The cyclic voltammograms of 110 μM guanine and adenine at the bare GCE (a), AgNPs/GQDs/GCE (b), GQDs/GCE (c) and AgNPs/GCE (d) in 0.1 M phosphate buffer solution (pH 4.5). Scan rate: 50 mV s−1
Optimization of conditions
Deposition potential and deposition time
To obtain an excellent microenvironment for the electrochemical detection of guanine and adenine, silver nanoparticles deposition time and deposition potential were studied. As shown in Fig. S1 (Electronic Supplementary Material, ESM), the oxidation peak currents of guanine and adenine increased gradually and then decreased with the deposition time increased from 0 to 120 s and the maximum response current was obtained at 90 s. When the deposition potential shifting positively from −0.1 to 0.3 V, the response current reached the maximum value at 0.2 V, and then decreased as the deposition potential further increased to 0.3 V. The results indicated that the AgNPs/GQDs modified electrode has an excellent electrocatalytic performance and large effect area at −0.4 V for 90 s. Therefore, 90 s and −0.4 V was selected as the optimized value for the futher experiments.
Effect of the solution pH
A proton is always involved in the electrochemical reactions of organic compounds and exerts significant impact on the reaction speed. Therefore, the influences of solution pH values on the electrochemical behavior of the guanine and adenine were also investigated. Plots of peak current against pH are shown in Fig. S2A (ESM). When the pH increased from 4.0 to 7.0, the peak current gradually increased and then decreased. It is apparent that the highest peak currents were obtained at pH 4.5. However, this peak potential is also pH-dependent and shifts to lower potentials as pH is increased (Fig. S2B, ESM). It was found that the peak potential Epa was linear with pH value in the range of 4.0-7.0 and the linear regression equation was Epa (V) = 0.9108 - 0.046 pH for guanine and Epa (V) = 1.2514 - 0.049 pH for adenine, respectively. A shift of −46 mV for guanine and −49 mV for adenine with an increase of 1 pH unit is indicative of electron transfer coupled with proton transfer.
Effect of accumulation potential and time
To obtain a large response signal and improve the detection sensitivity, the influence of accumulation time and accumulation potential on the electrochemical behavior of guanine and adenine were also studied.

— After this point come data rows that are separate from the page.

/-- SEG_UNMAP, XLT_INVAL, CTX_DESTROY and RECOVER DISCARD remove what they name and ask for an invalidation, which
begins at once or waits for the one that runs; the kernels of a context that ends are stopped first; CTX_DESTROY of a
FREE context completes (DEDUCED, log entry 61). An invalidation: in one FB every cached translation of its scope goes,
and the ports with accesses in flight are waited for; the last port's report ends it and completes its command; a
zero-length read that a command at GLOBAL waits for completes it. -/
def Obligations.Invalidation : Prop :=
  (∀ (h : Hdr) (c k scope first count link : Nat) (s : State),
     let idle := (∀ l ∈ s.host.launches, l.ctx ≠ c) ∧ s.xlt.dying = [] ∧
       ∀ i ∈ s.xlt.inval.toList ++ s.xlt.invalQ, i.destroy = true → i.ctx ≠ c
     let asks (t : State) (i : Inval) : Prop :=
       (∃ fbs, t.xlt.inval = some { i with fbs := fbs }) ∨ i ∈ t.xlt.invalQ
     let begins (t : State) (i : Inval) : Prop :=
       if s.xlt.inval = none then t.xlt.inval = some { i with fbs := upFbs s }
       else t.xlt.inval = s.xlt.inval ∧ t.xlt.invalQ = s.xlt.invalQ ++ [i]
     (∀ d, Startable s 0x41 h [(1, 1, c), (2, 1, k)] → 1 ≤ c → c ≤ 31 → k ≤ 15 → s.seg c k = some d →
       Gives (.segUnmap h c k) s fun t =>
         begins t ⟨.cmd h.ring h.seq, c, 1, k, 0, 0, [], [], [], false, []⟩ ∧ OnlyXlt s t ∧ t.seg c k = none ∧
         t.cmd? h.ring h.seq = some (cmdOf h 0x41) ∧ ∀ j i, i ≤ 15 → j ≠ c ∨ i ≠ k → t.seg j i = s.seg j i) ∧
     (Startable s 0x42 h [(1, 1, scope), (2, 1, k), (4, 4, first), (8, 4, count)] →
       invalBad s h.ctx scope k first count = false →
       Gives (.xltInval h scope k first count) s fun t =>
         begins t ⟨.cmd h.ring h.seq, h.ctx, scope, k, first, count, [], [], [], false, []⟩ ∧ OnlyXlt s t ∧
         t.cmd? h.ring h.seq = some (cmdOf h 0x42) ∧ t.xlt.segs = s.xlt.segs) ∧
     (Startable s 0x91 h [(1, 1, c)] → 1 ≤ c → c ≤ 31 →
       ((s.ctx c).state = 0 → CmdGives s (.ctxDestroy h c) h 0x91 stDONE (OnlyHost s)) ∧
       ((s.ctx c).state ≠ 0 → (∃ l ∈ s.host.launches, l.ctx = c) → s.xlt.dying = [] →
         Gives (.ctxDestroy h c) s fun t =>
           (c, InvFor.cmd h.ring h.seq) ∈ t.xlt.dying ∧ (t.ctx c).closing = true ∧
           ∀ l ∈ t.host.launches, l.ctx = c → l.stopped = true) ∧
       ((s.ctx c).state ≠ 0 → idle → Gives (.ctxDestroy h c) s fun t =>
         asks t ⟨.cmd h.ring h.seq, c, 2, 0, 0, 0, [], [], [], true, []⟩ ∧ ∀ i, i ≤ 15 → t.seg c i = none)) ∧
     (Startable s 0x82 h [(1, 1, c), (2, 1, 1 + 2 * link)] → 1 ≤ c → c ≤ 31 → (s.ctx c).state = 2 → idle →
       Gives (.recoverDiscard h c link) s fun t =>
         asks t ⟨.cmd h.ring h.seq, c, 2, 0, 0, 0, [], [], [], true, []⟩ ∧ ∀ i, i ≤ 15 → t.seg c i = none)) ∧
  (∀ (s : State) (i : Inval) (fb port link : Nat),
     (s.xlt.inval = some i → fb ∈ i.fbs → (∃ f ∈ i.fbs, f ≠ fb) →
       (∀ w ∈ s.xlt.walks, w.fb = fb → i.covers w.key = false) →
       Gives (.invalidationFlit fb) s fun t =>
         { t with xlt := s.xlt, car := s.car } = s ∧
         { t.xlt with
           l1 := s.xlt.l1, l2 := s.xlt.l2, inval := s.xlt.inval, walks := s.xlt.walks,
           walkCount := s.xlt.walkCount } = s.xlt ∧
         (∀ e ∈ t.car.slots, ∀ j, e.1 / 48 = fb → e.2.job = some j → j.ctx = i.ctx → e.2.src = [] ∧ e.2.dst = []) ∧
         (∃ old ports, t.xlt.inval = some { i with fbs := i.fbs.filter (· ≠ fb), old := old, ports := ports }) ∧
         (∀ p, p < 512 → l1Of t fb p = (l1Of s fb p).filter fun e => !i.covers e.key) ∧
         (∀ f p, f ≠ fb → p < 512 → l1Of t f p = l1Of s f p) ∧
         ∀ j x, j / 4096 = fb → tget none t.xlt.l2 j = some x → i.covers x.key = false) ∧
     (∀ h c op, s.xlt.inval = some i → i.fbs = [] → i.ports = [(fb, port)] → i.links = [] → i.old = [] →
       i.destroy = false → i.who = .cmd h.ring h.seq → zlrLinks s (addLinks [] s.xlt.hostW) = [] → s.xlt.invalQ = [] →
       s.host.lossEnds = false →
       s.cmd? h.ring h.seq = some c → c = cmdOf h op → s.iso (h.ring / 16) = false →
       CmdGives s (.portEpochDrained fb port) h op stDONE fun t =>
         OnlyXlt s t ∧ t.xlt.inval = none ∧ { t.xlt with inval := s.xlt.inval, hostW := s.xlt.hostW } = s.xlt) ∧
     (∀ h ws c op, (s.link link).zlr = .cmd h.ring h.seq :: ws → (s.link link).retraining = false →
       tagged (s.link link) < 768 → s.cmd? h.ring h.seq = some c → c = { cmdOf h op with links := [link] } → op ≠ 0x20 → op ≠ 0x80 →
       s.iso (h.ring / 16) = false →
       Gives (.zeroLengthReadComplete link) s fun t =>
         Completed s t h op stDONE 0 ∧ OnlyHost s t ∧ (t.link link).zlr = ws ∧
         ∀ k, k ≠ link → (t.link k).zlr = (s.link k).zlr))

Fig. S3A (ESM) shows that the peak current of guanine and adenine rapidly increased with increasing accumulation time from 0 to 100 s, and slowly increased with the further increase to 150 s. However, as the accumulation time further increased to 200 s, the peak current of guanine and adenine gradually decreased. The peak currents of guanine and adenine were about 2.2 and 2.0 times of that without accumulation, respectively. Therefore, an accumulation time of 150 s was chosen as optimum for the guanine and adenine to obtain stable peak with higher sensitivity and shorter analysis time. Fig. S3B (ESM) shows the effect of accumulation potential on the peak current of guanine and adenine after 150 s accumulation. The peak currents lightly increased and then decreased as the potentials shifted positively from −0.3 to 0.1 V. The maximal peak current was obtained at −0.2 V. Therefore, −0.2 V was applied as the optimal accumulation potential.
Effect of potential scan rate
The cyclic voltammograms for the AgNPs/GQDs/GCE at different scan rates were examined, as shown in Fig. 5. It was found that the oxidation peak current of guanine and adenine gradually increased with increasing scan rate and they are both proportional to the square root of scan rate in the range of 0.01 - 0.11 V s−1. Inset of Fig. 5 presents the relationship plot between the oxidation peak current and scan rate. The regression equations can be expressed as I pa (μA) = −0.4760 υ1/2 (mV1/2 s-1/2) - 3.7226 for guanine and I pa (μA) = −1.1798 υ1/2 (mV1/2 s-1/2) - 2.8310 for adenine with a correlation coefficient of 0.9915 and 0.9982, respectively, indicating the electrochemical reaction of guanine and adenine are a diffusion-controlled process, instead of a surface-reaction-controlled process.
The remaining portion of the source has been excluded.